That night, with tears rolling down her cheeks, she wrote, “This is what it feels like to be heartbroken. It’s like being stuffed with ice except the ice burns. It’s like being the last person alive on the planet and only seeing dead people everywhere you look. I solemnly swear I’ll never ever let it happen again as long as I live!”
Later that same year, her mother came down with a disease whose ugly name sounded in her head like leg braces and rattling metal. This was multiple sclerosis. And though the reasons for the illness were “unknown,” her mother withdrew to her bed and began spending most of each day prone while wearing a faint funny smile on her new face like she alone knew what was the matter and wasn’t telling.

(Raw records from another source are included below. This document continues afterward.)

/-- The next state differs only in uniform registers: the `n` from `r` hold a value. -/
def yields (s : State) (i : Instr) (h : Hdr) (r n : Nat) (x : DWord) : Prop :=
  ∃ t, exec i s = .next t ∧ onlyS (s.stepped h) t ∧ wroteS s t r n x

/-- An instruction passes its checks, and its destination of `n` uniform registers from `r` holds no uncertain result. -/
def uniReady (s : State) (i : Instr) (h : Hdr) (r n : Nat) : Prop :=
  clears i h s ∧ certain (s.opened i h) (.s r) ∧ (n = 2 → certain (s.opened i h) (.s (r + 1)))

/-- The nodes of R34's tree: level 0 holds the active lanes' values, node i of level j + 1 combines nodes 2i and 2i + 1 of level j, and an
empty node yields to its neighbour. -/
def treeNode (op : DWord → DWord → DWord) (act : Mask) (x : Nat → DWord) : Nat → Nat → Option DWord
  | 0, l => if act.getLsbD l then some (x l) else none
  | j + 1, i => match treeNode op act x j (2 * i), treeNode op act x j (2 * i + 1) with
    | none, y => y
    | y, none => y
    | some y, some z => some (op y z)

/-- The scan value of R35 over the first `c` lanes, from level `j` − 1 down, given what stands to the left and where it ends. -/
def scanNode (op : DWord → DWord → DWord) (act : Mask) (x : Nat → DWord) (c : Nat) : Nat → Option DWord → Nat → Option DWord
  | 0, p, _ => p
  | j + 1, p, base =>
    if c / 2 ^ j % 2 = 1 then
      scanNode op act x c j (match p, treeNode op act x j (base / 2 ^ j) with
        | none, y => y
        | y, none => y
        | some y, some z => some (op y z)) (base + 2 ^ j)
    else scanNode op act x c j p base

/-- Of the unit that an identifier names in the issuer's partition nothing goes on (R413): its launches are cancelled, and no queue and no
pool holds a record of it. -/
def unitGone (s t : State) (lv : Level) (id : Nat) : Prop :=
  (∀ x ∈ t.sched.launches, x.part = s.wg.part → x.record.ident lv = id → x.cancelled = true) ∧
  (∀ q ∈ t.sched.queues, s.queuePart q.1 = s.wg.part → ∀ r ∈ q.2, r.ident lv ≠ id) ∧
  (∀ p ∈ t.sched.pool, s.queuePart p.queue = s.wg.part → p.record.ident lv ≠ id)

/-! ## Memory, one byte at a time -/

/-- Where the bytes of a target lie: (0, location) in device memory, (workgroup + 1, offset) in a scratchpad. -/
def Target.cells (n : Nat) : Target → List (Nat × Nat)
  | .loc l _ => (List.range n).map (fun i => (0, l + i))
  | .split l l2 _ => (List.range 4).map (fun i => (0, l + i)) ++ (List.range 4).map (fun i => (0, l2 + i))
  | .spad wg off => (List.range n).map (fun i => (wg + 1, off + i))
  | .remote _ _ _ _ => []

/-- One byte of device memory or of a scratchpad. -/
def State.cell (s : State) (c : Nat × Nat) : Byte :=
  match c.1 with
  | 0 => s.mem.mem.get c.2
  | k + 1 => (s.wgOf k).elim 0 (fun g => g.spad.get c.2)

/-- The little-endian number at a target. -/
def State.valueAt (s : State) (n : Nat) (t : Target) : Nat := leNat ((t.cells n).map s.cell)

/-- Byte `i` of a number, from the least significant (R4). -/
def byteOf (x i : Nat) : Byte := BitVec.ofNat 8 (x / 256 ^ i)

/-- No line holds unwritten bytes under a read budget, so that a line which gives way to another changes no byte (R259, R263). -/
def State.noDrops (s : State) : Prop := ∀ x ∈ s.mem.home, x.budget = none ∨ x.dram = none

Her father began arriving home from work with red blotches on his cheeks and then steering his long body unsteadily to his study, where he fell asleep in his sea-green Barcalounger chair and slept right through dinner and sometimes the next breakfast too. His voice turned slack. More than once he parked the car at a diagonal on the front lawn. Sloppy stains appeared on his clothes from meals falling from his hands. The town was small. Children in school made ugly faces at her. They pointed at her the stinking finger of accusation, the finger of ridicule:
Your father is a drunk!
My father is an important lawyer who works for the attorney general of Massachusetts said the cold, calm voice in her head. But she never said it aloud; she never defended him. She continued implacably to get straight As at school. She practiced the violin every night for hours. She watched her mother exhausting herself by flinging herself like a wave against the large rocklike silence of her father, and it didn’t matter. “I will be married,” she wrote in her diary. “I have to be married. Nothing can stop me from being married,” she wrote.
A
fter three classroom lessons, Lawrence convened their fourth meeting in the street. He called it his “live laboratory.” He chose a small inclined street he’d used before for drills of this kind, which had an outdoor café at its uppermost point. Arriving first, he seated himself at a table and ordered a coffee.
The plan was for Margot to station herself about a hundred yards down the hill and ask directions of ten passersby while charting as many facial tells as possible during the conversations. While pretending to take down the information being offered her, she would in reality note these facial tells on a small pad. Lawrence would form his own conclusions about the same people as they strolled past his table a couple of minutes later and they would then compare notes.
He had brought the daily paper and was scanning the headlines when he heard her swift stride.
“Good morning,” she said, coming up to his table.
He looked up, smiling. Because it was warm out she was wearing shorts, a halter top and platform espadrilles. Her brunette hair was pulled back in a chignon and her makeup was skewed to a summer palette. It had not escaped his notice that she was an expert in the shape-shifting use of cosmetics and clothes. When they first met, she’d had the wholesome balanced face of a young soccer mom. Subsequent meetings had revealed her equally at home dressed with an aggressive downtown, even punkish edge. Today she was fully inhabiting the role of artsy coed. And the striking green eyes were as mascaraed as ever. He told himself that the warm burst of feeling he was entertaining just then was simply the hunger of a childless father for a daughter in life.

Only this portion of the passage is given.